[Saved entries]
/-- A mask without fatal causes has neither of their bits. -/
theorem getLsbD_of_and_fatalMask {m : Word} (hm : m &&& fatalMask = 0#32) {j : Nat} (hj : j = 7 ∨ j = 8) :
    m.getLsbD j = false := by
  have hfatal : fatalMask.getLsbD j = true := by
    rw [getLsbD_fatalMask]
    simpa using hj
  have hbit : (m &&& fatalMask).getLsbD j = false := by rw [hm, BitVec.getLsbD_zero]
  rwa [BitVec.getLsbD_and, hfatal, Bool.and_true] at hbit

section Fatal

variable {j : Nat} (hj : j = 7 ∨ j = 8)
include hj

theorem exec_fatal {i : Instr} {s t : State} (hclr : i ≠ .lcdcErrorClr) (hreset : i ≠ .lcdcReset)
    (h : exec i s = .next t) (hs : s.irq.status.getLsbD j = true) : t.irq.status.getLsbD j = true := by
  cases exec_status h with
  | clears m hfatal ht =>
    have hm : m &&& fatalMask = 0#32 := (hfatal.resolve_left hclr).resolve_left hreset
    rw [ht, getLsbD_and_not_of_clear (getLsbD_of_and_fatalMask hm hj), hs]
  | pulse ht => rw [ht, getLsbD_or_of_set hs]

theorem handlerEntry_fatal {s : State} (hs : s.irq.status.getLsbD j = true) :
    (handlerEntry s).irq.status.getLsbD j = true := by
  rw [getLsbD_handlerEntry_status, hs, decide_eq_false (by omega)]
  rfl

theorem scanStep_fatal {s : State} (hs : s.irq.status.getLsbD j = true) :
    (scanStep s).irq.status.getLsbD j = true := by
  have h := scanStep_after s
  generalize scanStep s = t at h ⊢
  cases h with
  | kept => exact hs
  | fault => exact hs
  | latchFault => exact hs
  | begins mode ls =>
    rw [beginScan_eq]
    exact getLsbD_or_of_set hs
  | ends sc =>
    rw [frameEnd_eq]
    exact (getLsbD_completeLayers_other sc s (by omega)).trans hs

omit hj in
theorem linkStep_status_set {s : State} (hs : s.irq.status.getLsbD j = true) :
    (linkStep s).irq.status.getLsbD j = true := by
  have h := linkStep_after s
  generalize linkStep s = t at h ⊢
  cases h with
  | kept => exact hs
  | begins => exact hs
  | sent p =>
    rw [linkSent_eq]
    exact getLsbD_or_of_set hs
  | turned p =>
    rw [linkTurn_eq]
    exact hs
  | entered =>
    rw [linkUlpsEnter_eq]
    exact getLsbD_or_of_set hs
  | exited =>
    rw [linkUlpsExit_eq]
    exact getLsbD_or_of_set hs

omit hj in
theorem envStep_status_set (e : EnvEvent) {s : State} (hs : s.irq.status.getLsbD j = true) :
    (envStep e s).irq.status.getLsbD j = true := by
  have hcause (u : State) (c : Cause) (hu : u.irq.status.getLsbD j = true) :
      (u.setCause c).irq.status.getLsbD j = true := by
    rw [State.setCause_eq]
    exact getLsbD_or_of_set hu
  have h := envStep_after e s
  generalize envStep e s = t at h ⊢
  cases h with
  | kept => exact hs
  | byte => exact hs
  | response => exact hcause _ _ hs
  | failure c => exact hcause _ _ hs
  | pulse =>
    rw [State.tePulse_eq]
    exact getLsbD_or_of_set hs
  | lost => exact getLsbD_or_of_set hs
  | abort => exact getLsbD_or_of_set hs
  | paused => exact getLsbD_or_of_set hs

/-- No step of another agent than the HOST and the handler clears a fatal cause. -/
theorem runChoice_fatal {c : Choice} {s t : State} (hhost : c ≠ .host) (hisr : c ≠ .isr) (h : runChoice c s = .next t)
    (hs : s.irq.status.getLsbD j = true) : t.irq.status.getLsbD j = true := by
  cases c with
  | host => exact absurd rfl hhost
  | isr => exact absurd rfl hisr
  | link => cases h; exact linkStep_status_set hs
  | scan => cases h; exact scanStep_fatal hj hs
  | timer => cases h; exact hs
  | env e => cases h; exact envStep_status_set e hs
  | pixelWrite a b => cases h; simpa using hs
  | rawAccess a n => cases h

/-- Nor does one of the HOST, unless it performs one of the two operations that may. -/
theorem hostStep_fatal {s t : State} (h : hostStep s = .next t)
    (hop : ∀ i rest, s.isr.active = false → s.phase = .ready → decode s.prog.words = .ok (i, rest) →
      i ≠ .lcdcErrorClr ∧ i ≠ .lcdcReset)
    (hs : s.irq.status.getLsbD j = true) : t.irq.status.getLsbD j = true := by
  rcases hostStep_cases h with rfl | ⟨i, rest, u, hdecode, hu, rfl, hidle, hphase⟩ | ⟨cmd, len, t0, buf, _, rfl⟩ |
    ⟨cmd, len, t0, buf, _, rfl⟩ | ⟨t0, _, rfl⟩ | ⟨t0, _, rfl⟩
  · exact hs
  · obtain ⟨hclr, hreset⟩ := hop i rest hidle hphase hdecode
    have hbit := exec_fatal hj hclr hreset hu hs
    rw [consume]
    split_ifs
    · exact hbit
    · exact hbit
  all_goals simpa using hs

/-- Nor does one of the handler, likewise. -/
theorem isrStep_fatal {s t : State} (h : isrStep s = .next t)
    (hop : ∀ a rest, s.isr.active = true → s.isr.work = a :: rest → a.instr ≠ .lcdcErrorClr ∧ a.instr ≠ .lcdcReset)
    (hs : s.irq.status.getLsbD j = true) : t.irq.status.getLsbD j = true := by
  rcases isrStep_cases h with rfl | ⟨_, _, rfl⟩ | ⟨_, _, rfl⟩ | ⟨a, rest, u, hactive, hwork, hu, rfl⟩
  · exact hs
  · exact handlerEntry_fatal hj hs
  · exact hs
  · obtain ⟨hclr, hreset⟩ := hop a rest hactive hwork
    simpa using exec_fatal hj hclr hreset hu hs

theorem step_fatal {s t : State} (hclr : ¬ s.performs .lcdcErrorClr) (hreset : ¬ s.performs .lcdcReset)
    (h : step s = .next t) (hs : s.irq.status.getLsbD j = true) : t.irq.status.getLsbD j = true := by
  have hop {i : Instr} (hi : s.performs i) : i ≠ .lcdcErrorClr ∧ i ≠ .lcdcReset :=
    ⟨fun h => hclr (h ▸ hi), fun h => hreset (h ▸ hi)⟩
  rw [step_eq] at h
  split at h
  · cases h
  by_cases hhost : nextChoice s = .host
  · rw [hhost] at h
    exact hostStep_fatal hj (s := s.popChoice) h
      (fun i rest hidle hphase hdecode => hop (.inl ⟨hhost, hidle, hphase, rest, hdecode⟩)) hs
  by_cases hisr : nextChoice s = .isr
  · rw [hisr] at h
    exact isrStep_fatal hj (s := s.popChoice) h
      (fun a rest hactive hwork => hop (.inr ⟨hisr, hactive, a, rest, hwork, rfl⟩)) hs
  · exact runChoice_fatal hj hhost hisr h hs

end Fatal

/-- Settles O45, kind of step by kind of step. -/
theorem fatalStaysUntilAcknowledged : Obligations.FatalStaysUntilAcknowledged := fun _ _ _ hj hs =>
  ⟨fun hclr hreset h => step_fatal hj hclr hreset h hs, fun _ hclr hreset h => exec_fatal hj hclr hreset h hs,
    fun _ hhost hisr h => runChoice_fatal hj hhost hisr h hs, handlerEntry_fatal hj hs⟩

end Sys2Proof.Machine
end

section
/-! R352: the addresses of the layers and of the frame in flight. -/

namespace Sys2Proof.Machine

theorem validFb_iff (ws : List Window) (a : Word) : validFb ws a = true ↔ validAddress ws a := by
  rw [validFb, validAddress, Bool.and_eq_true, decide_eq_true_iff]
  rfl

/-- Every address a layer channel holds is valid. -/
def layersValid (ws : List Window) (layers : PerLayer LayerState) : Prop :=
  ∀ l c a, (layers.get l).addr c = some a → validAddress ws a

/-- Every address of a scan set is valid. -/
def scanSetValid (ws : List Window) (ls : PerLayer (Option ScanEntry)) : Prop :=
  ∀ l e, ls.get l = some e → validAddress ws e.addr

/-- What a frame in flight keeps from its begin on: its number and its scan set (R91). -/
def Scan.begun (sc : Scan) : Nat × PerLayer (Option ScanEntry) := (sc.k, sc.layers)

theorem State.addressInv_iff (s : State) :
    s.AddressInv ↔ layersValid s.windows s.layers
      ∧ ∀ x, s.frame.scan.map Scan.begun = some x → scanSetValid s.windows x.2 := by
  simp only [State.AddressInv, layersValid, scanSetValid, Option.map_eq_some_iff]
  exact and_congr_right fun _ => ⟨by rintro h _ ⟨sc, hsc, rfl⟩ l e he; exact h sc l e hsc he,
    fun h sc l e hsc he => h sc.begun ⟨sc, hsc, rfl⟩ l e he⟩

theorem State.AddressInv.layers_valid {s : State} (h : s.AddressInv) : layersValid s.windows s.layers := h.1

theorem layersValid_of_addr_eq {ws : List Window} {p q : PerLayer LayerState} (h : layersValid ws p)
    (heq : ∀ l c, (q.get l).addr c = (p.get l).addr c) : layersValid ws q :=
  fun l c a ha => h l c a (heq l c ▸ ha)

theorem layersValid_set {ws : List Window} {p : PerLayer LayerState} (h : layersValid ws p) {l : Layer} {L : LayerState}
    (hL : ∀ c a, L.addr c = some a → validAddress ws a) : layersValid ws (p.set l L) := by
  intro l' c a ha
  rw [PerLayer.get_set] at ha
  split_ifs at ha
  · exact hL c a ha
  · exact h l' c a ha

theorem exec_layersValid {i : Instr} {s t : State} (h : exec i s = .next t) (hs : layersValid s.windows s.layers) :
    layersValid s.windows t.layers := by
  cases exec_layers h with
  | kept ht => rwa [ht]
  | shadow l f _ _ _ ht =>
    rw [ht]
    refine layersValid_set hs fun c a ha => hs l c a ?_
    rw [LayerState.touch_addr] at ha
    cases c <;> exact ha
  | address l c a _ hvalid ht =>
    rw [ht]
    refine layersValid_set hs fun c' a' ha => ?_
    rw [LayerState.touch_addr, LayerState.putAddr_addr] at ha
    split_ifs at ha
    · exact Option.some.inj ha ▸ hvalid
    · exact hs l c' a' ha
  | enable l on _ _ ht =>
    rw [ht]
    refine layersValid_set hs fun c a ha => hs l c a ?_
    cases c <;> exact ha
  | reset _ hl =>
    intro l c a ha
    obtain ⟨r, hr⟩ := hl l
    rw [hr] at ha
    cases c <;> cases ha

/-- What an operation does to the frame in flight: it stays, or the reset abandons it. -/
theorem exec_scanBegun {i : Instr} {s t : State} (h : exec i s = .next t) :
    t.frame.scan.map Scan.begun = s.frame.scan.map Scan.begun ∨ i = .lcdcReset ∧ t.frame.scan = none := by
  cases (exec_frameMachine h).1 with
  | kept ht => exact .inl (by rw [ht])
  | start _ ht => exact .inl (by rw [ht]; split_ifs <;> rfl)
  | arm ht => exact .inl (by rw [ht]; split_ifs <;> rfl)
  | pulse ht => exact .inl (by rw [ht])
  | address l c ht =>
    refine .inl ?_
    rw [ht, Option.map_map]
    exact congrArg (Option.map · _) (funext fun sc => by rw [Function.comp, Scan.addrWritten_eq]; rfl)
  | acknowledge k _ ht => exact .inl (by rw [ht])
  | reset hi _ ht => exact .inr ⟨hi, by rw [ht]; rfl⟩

- **WHAT IS NEEDED**:
If a line in the records contains the word "performs", copy it out.

- **EXERCISE RESPONSE**:
/-- Nor does one of the HOST, unless it performs one of the two operations that may. -/
theorem step_fatal {s t : State} (hclr : ¬ s.performs .lcdcErrorClr) (hreset : ¬ s.performs .lcdcReset)
  have hop {i : Instr} (hi : s.performs i) : i ≠ .lcdcErrorClr ∧ i ≠ .lcdcReset :=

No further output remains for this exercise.